Bei Folter gehe es darum, jemandes seelisches oder körperliches Wohlergehen zu bedrohen und ihn in eine Situation zu bringen, in der er die Kontrolle über die traumatischen Ereignisse verliert. So wird ein Zustand totaler Hilflosigkeit herbeigeführt. "Angst, Beklemmung, Depression und posttraumatische Störungen sind die üblichen Folgen", erklärt Basoglu. Daher meiden sie Situationen, die sie an die traumatische Erfahrung erinnern, und verlieren so die Kontrolle über ihr Leben, was die Hilflosigkeit verstärkt. Wichtige Lebensbereiche werden beeinträchtigt, obwohl die eigentliche Gefahrensituation längst vorbei ist.

"Nehmen wir jemanden, der mit Strom gefoltert wurde: Der wird nach Möglichkeit den Kontakt zu elektrischen Dingen meiden. Das kann so weit gehen, dass er Schwierigkeiten hat, das Licht einzuschalten." Doch es gibt vieles, das im alltäglichen Leben an das Erlebte erinnern kann. Etwa ein Bewerbungsgespräch. Die Befragung durch eine mit Autorität ausgestattete Person kann schnell an die Verhörsituation erinnern. Ebenso eine Gewaltszene im Fernsehen, eine Beschreibung in einem Buch, eine Bewegung auf der Straße. Das Resultat kann so aussehen: Das Opfer hat keinen Job, kein soziales Umfeld und verlässt das Haus nicht mehr. Das wiederum verstärkt das Gefühl von Hilflosigkeit und Depression.
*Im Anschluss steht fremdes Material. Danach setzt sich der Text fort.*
theorem State.hartCut_kept {T : Nat} {r s : State} {x1 : ℕ} (h : Kept T r s) (hT : Within 16842766 T) : Kept T r (State.hartCut s x1) := by
  unfold State.hartCut
  repeat' first
    | with_reducible apply Kept.ite
    | with_reducible assumption
    | exact Within.of hT rfl
    | with_reducible apply State.hartEnd_kept
    | (fail_if_no_progress with_reducible refine Kept.mk' ?_ rfl rfl)
    | split

theorem execHartSend_kept {T : Nat} {r s : State} {x0 : Fin 2} {x1 : Fin 4} {x2 : Word} (h : Kept T r s) (hT : Within 16842782 T) : KeptO T r (execHartSend x0 x1 x2 s) := by
  unfold execHartSend
  repeat' first
    | with_reducible apply KeptO.ite
    | with_reducible apply Kept.ite
    | with_reducible assumption
    | exact Within.of hT rfl
    | with_reducible apply KeptO.next
    | with_reducible apply State.gate_kept
    | (with_reducible apply whenAllowed_kept; on_goal 2 => (intro _ _; beta_reduce))
    | with_reducible apply State.set_kept
    | with_reducible apply State.setUchGroup_kept
    | with_reducible apply State.emit_kept
    | with_reducible apply State.hartEnd_kept

theorem execHartAbort_kept {T : Nat} {r s : State} {x0 : Fin 2} {x1 : Fin 4} {x2 : Word} (h : Kept T r s) (hT : Within 16842782 T) : KeptO T r (execHartAbort x0 x1 x2 s) := by
  unfold execHartAbort
  repeat' first
    | with_reducible apply KeptO.ite
    | with_reducible apply Kept.ite
    | with_reducible assumption
    | exact Within.of hT rfl
    | with_reducible apply KeptO.next
    | with_reducible apply State.gate_kept
    | (with_reducible apply whenAllowed_kept; on_goal 2 => (intro _ _; beta_reduce))
    | with_reducible apply State.set_kept
    | with_reducible apply State.hartCut_kept

theorem State.hartStore_kept {T : Nat} {r s : State} {x1 : ℕ} {x2 : List Byte} (h : Kept T r s) (hT : Within 2 T) : Kept T r (State.hartStore s x1 x2) := by
  unfold State.hartStore
  repeat' first
    | with_reducible apply Kept.ite
    | with_reducible assumption
    | exact Within.of hT rfl
    | with_reducible apply State.wr_kept
    | (fail_if_no_progress with_reducible refine Kept.mk' ?_ rfl rfl)
    | (with_reducible apply Kept.foldl; on_goal 2 => (intro _ _ _; beta_reduce))
    | (with_reducible apply Kept.foldlSnd; on_goal 2 => (intro _ _ _; beta_reduce))
    | split

theorem execHartDone_kept {T : Nat} {r s : State} {x0 : Fin 4} {x1 : HartEnd} (h : Kept T r s) (hT : Within 16842766 T) : KeptO T r (execHartDone x0 x1 s) := by
  unfold execHartDone
  repeat' first
    | with_reducible apply KeptO.ite
    | with_reducible apply Kept.ite
    | with_reducible assumption
    | exact Within.of hT rfl
    | with_reducible apply KeptO.next
    | with_reducible apply State.hartEnd_kept
    | with_reducible apply State.set_kept
    | with_reducible apply State.hartStore_kept
    | (fail_if_no_progress with_reducible refine Kept.mk' ?_ rfl rfl)
    | split

theorem execHartFrameReceived_kept {T : Nat} {r s : State} {x0 : Fin 4} (h : Kept T r s) (hT : Within 2 T) : KeptO T r (execHartFrameReceived x0 s) := by
  unfold execHartFrameReceived
  repeat' first
    | with_reducible apply KeptO.ite
    | with_reducible apply Kept.ite
    | with_reducible assumption
    | exact Within.of hT rfl
    | with_reducible apply KeptO.next
    | with_reducible apply State.bump_kept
Im Istanbul Center for Behavior Research and Therapy versucht man, Folteropfer in die entgegengesetzte Richtung zu führen. "Wir ermuntern die Menschen, sich an die traumatischen Erlebnisse zu erinnern", sagt, Basoglu. "Das ist einer Impfung ähnlich." So wie bei einer Impfung eine abgeschwächte Form des Virus verabreicht wird, rufe man die Erinnerungen an die Beklemmung auf, um psychologische Immunität dagegen zu erlangen. So erlangen die Folteropfer wieder Kontrolle über die Erinnerung und entwickeln eine Toleranz gegenüber der Furcht, Beklemmung und Stresssituationen. "Wir sagen den Leuten: Du hast zugelassen, dass dein Trauma – deine Angst, deine Beklemmung – die Kontrolle über dein Leben übernimmt. Du bist in einer Situation der Hilflosigkeit, weil du dich dieser Angst ergibst. Du kannst aber die Kontrolle wiedererlangen, wenn Du Deine Angst kontrollierst."

Eine Studie des Zentrums zeigt, dass mit dieser Behandlungsmethode mit durchschnittlich sechs Behandlungssitzungen eine Heilungsquote von 90 Prozent erzielt werde. Wobei Heilung in diesem Fall bedeutet, wieder ein normales Leben in der Gesellschaft führen zu können.